__WHAT TO WORK ON__:
Give the number of lines below that contain the string "decodeThread", and no other text.

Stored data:
━━━
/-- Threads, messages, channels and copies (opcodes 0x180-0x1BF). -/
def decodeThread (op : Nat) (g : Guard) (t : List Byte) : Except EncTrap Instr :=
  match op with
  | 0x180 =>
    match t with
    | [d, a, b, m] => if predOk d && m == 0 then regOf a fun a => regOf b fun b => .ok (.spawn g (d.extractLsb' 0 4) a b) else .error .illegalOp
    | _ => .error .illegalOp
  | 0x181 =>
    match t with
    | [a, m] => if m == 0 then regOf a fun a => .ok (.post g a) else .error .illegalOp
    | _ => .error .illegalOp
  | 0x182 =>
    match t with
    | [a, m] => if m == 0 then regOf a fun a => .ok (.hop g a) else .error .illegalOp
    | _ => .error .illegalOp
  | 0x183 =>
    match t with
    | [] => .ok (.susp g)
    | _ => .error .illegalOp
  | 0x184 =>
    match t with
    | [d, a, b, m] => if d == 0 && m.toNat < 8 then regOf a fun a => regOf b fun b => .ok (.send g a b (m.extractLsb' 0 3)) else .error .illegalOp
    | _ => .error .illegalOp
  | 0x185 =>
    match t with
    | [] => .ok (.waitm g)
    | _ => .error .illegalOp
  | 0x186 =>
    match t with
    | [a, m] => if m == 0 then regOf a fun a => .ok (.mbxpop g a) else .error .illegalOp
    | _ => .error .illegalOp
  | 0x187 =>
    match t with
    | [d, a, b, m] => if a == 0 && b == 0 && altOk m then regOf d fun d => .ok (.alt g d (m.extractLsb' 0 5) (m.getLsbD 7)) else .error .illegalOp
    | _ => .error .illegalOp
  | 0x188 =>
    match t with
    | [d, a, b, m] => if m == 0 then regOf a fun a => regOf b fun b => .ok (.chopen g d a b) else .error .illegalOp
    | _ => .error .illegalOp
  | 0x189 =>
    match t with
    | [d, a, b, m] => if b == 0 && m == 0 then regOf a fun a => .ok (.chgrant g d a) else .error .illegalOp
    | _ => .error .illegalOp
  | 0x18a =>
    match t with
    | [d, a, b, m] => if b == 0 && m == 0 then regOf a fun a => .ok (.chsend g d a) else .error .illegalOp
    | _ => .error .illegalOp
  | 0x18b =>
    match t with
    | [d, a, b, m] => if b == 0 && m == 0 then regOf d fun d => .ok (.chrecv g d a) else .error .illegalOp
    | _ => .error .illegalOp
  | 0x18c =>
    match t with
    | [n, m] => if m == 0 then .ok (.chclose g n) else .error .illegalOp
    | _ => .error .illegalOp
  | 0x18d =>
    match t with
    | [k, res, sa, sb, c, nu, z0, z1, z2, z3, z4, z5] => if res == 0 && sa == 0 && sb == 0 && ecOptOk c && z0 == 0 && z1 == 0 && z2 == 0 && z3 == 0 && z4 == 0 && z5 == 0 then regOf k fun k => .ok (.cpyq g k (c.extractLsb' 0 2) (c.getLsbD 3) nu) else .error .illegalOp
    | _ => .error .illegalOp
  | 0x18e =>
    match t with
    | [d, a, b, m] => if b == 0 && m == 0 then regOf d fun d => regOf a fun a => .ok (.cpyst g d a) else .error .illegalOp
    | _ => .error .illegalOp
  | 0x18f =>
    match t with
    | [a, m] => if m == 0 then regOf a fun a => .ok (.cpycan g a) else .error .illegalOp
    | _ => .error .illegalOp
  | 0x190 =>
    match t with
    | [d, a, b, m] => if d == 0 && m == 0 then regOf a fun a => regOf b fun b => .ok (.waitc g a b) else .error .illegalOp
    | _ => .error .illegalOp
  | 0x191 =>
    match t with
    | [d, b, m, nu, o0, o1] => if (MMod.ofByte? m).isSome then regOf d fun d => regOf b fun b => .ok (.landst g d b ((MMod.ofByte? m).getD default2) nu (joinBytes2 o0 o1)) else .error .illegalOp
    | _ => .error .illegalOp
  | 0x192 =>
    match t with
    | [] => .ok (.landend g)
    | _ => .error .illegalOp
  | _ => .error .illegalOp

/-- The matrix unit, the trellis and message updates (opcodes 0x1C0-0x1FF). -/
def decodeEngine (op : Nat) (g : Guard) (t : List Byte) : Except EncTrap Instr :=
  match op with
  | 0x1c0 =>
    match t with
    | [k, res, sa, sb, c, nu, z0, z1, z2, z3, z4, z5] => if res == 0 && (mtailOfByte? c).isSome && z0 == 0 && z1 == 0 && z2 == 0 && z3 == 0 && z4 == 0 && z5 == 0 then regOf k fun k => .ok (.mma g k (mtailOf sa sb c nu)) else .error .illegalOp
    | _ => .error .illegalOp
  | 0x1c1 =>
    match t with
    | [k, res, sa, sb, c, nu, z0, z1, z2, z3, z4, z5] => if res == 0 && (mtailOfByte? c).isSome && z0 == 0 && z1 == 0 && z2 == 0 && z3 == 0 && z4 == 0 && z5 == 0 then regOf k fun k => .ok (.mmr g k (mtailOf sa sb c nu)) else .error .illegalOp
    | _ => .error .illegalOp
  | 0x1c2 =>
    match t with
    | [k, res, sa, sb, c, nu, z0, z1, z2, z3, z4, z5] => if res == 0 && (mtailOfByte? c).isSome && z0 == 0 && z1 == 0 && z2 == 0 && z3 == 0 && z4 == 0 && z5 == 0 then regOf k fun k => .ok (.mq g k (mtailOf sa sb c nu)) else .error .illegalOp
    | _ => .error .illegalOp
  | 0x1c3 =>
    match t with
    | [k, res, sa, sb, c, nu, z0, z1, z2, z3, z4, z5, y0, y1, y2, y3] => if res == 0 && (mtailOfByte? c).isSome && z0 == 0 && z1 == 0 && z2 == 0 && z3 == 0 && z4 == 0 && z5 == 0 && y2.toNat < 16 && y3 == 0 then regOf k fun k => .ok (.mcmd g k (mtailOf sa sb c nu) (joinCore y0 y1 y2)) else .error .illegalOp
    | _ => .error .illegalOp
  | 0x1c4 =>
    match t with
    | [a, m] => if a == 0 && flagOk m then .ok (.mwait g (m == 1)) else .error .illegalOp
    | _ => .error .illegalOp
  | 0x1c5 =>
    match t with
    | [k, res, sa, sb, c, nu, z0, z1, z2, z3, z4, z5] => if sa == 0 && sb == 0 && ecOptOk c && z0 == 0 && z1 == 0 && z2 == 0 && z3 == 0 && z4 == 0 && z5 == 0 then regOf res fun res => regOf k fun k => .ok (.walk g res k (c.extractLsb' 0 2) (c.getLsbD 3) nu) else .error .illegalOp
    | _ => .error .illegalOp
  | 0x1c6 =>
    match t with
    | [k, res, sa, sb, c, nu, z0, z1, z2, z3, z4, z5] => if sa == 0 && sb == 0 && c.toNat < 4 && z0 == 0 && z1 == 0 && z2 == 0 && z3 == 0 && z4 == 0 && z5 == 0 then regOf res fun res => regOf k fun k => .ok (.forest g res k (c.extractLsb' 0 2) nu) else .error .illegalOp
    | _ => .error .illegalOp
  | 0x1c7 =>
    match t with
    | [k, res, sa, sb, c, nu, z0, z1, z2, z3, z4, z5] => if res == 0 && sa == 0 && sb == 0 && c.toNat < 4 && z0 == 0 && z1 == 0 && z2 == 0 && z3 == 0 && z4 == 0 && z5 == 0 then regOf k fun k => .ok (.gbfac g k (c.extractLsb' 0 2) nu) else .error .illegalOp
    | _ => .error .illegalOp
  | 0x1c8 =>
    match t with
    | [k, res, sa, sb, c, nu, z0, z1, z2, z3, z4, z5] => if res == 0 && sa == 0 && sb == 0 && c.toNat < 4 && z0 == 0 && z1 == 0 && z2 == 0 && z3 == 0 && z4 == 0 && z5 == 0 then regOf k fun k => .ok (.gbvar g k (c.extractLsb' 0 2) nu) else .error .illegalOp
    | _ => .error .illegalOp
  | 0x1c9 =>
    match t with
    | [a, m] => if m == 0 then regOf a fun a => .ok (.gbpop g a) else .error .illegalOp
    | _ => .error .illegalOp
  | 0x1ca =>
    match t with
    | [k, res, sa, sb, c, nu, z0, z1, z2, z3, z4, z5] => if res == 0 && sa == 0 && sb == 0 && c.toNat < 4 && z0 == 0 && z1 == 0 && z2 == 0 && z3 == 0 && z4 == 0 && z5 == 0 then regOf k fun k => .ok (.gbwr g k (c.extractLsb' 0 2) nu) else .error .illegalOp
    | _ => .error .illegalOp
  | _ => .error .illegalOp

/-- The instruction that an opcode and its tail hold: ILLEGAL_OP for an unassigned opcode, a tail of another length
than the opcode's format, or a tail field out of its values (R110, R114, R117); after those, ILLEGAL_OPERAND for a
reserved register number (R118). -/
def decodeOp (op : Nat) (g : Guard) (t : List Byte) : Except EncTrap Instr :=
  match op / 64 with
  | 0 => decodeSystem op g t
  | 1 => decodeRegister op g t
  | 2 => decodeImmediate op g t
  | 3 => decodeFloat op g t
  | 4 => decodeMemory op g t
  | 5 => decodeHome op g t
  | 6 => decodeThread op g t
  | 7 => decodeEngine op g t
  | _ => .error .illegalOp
━━━
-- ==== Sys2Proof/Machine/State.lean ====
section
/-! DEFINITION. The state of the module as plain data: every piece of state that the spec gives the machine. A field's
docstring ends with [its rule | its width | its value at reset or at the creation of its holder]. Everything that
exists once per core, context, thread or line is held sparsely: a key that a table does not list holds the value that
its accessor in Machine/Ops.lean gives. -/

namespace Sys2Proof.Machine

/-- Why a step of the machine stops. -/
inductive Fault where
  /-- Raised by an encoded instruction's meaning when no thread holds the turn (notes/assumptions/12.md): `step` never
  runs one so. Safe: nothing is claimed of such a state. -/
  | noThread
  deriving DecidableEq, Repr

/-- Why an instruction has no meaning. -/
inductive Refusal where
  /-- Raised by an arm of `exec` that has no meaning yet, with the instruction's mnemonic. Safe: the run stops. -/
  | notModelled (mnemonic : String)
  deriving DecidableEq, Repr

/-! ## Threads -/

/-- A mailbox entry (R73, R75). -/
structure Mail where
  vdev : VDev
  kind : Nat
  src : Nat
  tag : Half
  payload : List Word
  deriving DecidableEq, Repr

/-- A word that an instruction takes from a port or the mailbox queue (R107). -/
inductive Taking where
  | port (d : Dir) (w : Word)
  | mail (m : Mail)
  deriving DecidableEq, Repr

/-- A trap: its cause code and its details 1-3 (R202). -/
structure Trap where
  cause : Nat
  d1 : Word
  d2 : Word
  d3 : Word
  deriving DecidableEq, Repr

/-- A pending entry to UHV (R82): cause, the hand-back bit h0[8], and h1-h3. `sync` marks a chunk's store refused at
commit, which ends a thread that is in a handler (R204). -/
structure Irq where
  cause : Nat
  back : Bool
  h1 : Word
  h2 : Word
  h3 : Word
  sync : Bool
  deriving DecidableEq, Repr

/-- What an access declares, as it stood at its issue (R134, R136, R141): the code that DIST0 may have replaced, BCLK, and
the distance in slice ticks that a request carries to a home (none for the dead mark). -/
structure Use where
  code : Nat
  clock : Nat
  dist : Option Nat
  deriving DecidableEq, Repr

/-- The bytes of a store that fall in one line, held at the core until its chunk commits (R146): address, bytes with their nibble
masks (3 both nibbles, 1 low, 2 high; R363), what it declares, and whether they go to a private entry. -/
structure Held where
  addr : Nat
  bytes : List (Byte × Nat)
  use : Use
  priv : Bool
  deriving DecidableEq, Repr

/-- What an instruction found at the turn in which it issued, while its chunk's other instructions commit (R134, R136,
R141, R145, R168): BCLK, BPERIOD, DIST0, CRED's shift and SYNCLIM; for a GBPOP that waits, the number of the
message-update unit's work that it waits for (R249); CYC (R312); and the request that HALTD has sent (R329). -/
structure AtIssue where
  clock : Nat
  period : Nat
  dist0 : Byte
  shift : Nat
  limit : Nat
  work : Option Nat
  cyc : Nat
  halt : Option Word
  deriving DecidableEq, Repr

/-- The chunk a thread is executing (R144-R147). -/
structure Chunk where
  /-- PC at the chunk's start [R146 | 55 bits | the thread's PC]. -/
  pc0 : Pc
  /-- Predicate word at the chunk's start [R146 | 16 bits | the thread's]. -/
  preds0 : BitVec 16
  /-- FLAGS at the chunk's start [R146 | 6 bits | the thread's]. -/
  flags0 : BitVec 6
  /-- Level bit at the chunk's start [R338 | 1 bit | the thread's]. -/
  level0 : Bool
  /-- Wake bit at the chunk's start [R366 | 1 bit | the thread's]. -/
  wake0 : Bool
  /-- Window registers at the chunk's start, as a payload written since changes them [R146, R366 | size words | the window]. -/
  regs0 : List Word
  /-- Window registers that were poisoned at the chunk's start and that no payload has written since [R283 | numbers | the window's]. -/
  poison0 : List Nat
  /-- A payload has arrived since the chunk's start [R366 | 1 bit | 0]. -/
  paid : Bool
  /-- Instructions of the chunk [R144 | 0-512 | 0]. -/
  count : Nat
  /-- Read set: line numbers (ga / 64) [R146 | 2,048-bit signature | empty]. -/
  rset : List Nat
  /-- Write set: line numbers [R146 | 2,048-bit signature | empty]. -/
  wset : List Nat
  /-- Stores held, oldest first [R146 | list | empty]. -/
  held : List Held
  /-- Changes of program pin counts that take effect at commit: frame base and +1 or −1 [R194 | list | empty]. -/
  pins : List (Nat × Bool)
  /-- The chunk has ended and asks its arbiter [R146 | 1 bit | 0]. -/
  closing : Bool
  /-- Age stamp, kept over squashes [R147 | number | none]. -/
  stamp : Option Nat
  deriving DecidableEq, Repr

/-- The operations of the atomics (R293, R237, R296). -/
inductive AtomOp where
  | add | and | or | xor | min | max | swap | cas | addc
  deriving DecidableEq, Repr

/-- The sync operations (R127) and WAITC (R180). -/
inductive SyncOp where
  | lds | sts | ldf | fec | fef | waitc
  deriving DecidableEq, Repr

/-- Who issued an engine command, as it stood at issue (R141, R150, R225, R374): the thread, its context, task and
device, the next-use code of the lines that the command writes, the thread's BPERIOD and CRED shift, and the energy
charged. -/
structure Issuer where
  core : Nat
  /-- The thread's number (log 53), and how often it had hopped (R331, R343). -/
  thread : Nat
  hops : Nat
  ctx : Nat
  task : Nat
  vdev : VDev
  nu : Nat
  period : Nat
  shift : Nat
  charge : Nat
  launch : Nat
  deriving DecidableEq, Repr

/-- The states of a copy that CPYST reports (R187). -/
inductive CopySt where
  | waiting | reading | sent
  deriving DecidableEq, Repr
━━━
__SOLUTION TO THE EXERCISE__:
2